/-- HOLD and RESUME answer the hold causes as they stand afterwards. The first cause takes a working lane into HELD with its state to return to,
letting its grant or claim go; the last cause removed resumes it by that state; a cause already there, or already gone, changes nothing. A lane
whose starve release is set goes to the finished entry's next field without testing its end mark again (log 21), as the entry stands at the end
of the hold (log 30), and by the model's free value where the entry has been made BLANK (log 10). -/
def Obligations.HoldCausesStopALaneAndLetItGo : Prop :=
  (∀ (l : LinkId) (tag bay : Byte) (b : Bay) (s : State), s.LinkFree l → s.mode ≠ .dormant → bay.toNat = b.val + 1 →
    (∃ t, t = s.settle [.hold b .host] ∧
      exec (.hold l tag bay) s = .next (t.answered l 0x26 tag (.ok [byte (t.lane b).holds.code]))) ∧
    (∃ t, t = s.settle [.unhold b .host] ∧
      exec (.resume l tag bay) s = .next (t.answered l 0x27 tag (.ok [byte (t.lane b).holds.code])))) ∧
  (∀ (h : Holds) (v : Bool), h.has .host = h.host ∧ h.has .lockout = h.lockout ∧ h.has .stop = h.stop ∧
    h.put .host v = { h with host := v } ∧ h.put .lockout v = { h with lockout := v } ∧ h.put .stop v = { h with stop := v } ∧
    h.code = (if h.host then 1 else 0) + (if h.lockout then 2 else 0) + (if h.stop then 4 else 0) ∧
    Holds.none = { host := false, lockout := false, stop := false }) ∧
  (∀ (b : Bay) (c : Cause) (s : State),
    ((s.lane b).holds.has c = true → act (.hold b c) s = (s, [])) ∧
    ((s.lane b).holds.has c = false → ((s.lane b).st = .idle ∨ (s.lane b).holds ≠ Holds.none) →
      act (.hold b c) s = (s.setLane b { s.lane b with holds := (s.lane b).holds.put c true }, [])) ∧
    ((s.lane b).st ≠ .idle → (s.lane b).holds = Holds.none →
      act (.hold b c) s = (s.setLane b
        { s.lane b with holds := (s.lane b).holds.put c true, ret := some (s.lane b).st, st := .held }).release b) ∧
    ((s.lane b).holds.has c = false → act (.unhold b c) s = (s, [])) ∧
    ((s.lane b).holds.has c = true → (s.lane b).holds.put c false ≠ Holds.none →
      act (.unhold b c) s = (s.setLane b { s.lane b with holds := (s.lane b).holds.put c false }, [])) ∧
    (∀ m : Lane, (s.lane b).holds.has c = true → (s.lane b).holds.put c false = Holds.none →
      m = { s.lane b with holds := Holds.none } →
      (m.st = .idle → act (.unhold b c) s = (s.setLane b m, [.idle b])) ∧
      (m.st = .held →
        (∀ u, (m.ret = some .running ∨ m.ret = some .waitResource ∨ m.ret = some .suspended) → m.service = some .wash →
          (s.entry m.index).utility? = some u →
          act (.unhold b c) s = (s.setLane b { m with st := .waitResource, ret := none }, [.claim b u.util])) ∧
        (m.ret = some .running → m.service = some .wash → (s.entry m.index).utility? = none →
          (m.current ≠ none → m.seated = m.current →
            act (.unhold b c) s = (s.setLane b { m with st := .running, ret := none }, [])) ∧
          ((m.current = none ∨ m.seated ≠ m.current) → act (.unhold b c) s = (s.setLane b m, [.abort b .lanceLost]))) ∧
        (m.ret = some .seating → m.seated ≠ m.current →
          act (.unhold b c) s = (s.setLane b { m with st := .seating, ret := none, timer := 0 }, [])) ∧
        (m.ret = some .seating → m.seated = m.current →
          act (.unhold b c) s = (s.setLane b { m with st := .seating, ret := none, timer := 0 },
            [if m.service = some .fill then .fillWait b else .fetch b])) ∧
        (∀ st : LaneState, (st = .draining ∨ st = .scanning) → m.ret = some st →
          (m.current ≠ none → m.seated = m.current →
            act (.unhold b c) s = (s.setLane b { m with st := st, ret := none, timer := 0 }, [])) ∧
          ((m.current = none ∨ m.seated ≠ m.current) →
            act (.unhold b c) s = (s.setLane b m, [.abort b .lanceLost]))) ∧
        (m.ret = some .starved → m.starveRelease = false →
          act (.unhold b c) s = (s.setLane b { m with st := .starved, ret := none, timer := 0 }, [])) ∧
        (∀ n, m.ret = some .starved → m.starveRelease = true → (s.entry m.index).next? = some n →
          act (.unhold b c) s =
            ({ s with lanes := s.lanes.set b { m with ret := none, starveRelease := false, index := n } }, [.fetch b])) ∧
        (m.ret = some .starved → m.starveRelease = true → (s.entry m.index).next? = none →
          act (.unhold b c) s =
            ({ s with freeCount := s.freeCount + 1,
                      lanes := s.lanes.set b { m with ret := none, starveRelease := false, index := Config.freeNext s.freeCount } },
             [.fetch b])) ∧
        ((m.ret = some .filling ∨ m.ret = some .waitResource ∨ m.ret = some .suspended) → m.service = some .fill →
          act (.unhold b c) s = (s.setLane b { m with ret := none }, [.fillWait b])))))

* * *

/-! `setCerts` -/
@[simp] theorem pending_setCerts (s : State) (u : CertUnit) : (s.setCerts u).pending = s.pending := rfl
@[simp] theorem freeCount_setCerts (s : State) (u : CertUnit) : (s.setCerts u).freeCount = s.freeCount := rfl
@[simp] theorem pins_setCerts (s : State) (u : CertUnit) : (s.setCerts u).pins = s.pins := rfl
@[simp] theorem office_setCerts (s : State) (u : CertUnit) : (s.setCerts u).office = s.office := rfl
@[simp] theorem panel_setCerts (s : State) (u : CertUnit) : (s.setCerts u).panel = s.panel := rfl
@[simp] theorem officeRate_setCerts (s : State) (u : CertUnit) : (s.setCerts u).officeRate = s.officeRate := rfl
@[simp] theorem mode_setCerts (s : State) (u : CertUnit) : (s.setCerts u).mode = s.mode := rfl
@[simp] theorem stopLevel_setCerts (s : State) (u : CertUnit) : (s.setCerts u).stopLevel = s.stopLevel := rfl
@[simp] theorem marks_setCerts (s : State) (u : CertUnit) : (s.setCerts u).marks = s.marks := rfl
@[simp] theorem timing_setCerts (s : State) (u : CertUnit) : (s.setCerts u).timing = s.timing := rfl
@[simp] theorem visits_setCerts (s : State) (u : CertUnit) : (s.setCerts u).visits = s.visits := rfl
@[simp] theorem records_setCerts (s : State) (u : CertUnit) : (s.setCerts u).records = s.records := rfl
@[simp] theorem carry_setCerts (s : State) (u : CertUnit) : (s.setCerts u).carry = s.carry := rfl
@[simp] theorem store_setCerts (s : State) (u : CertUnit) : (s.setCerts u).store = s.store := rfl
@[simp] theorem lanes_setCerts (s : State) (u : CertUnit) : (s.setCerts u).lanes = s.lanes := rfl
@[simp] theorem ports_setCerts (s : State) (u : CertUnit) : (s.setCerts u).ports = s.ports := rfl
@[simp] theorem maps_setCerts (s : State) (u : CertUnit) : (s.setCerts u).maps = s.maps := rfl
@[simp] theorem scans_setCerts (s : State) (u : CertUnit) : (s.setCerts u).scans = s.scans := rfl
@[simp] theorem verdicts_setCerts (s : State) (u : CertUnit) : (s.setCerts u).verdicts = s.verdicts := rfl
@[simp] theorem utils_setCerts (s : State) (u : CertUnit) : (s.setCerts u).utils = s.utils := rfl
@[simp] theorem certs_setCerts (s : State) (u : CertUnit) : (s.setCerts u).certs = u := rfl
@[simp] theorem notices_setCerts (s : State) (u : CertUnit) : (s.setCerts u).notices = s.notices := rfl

◆ Directions for this task:
Give again, word for word, every line of the listing above from the one with "s.carry := rfl" to the one with "s.store := rfl", both inclusive, and nothing beyond them.

◆ Answer space:
@[simp] theorem carry_setCerts (s : State) (u : CertUnit) : (s.setCerts u).carry = s.carry := rfl
@[simp] theorem store_setCerts (s : State) (u : CertUnit) : (s.setCerts u).store = s.store := rfl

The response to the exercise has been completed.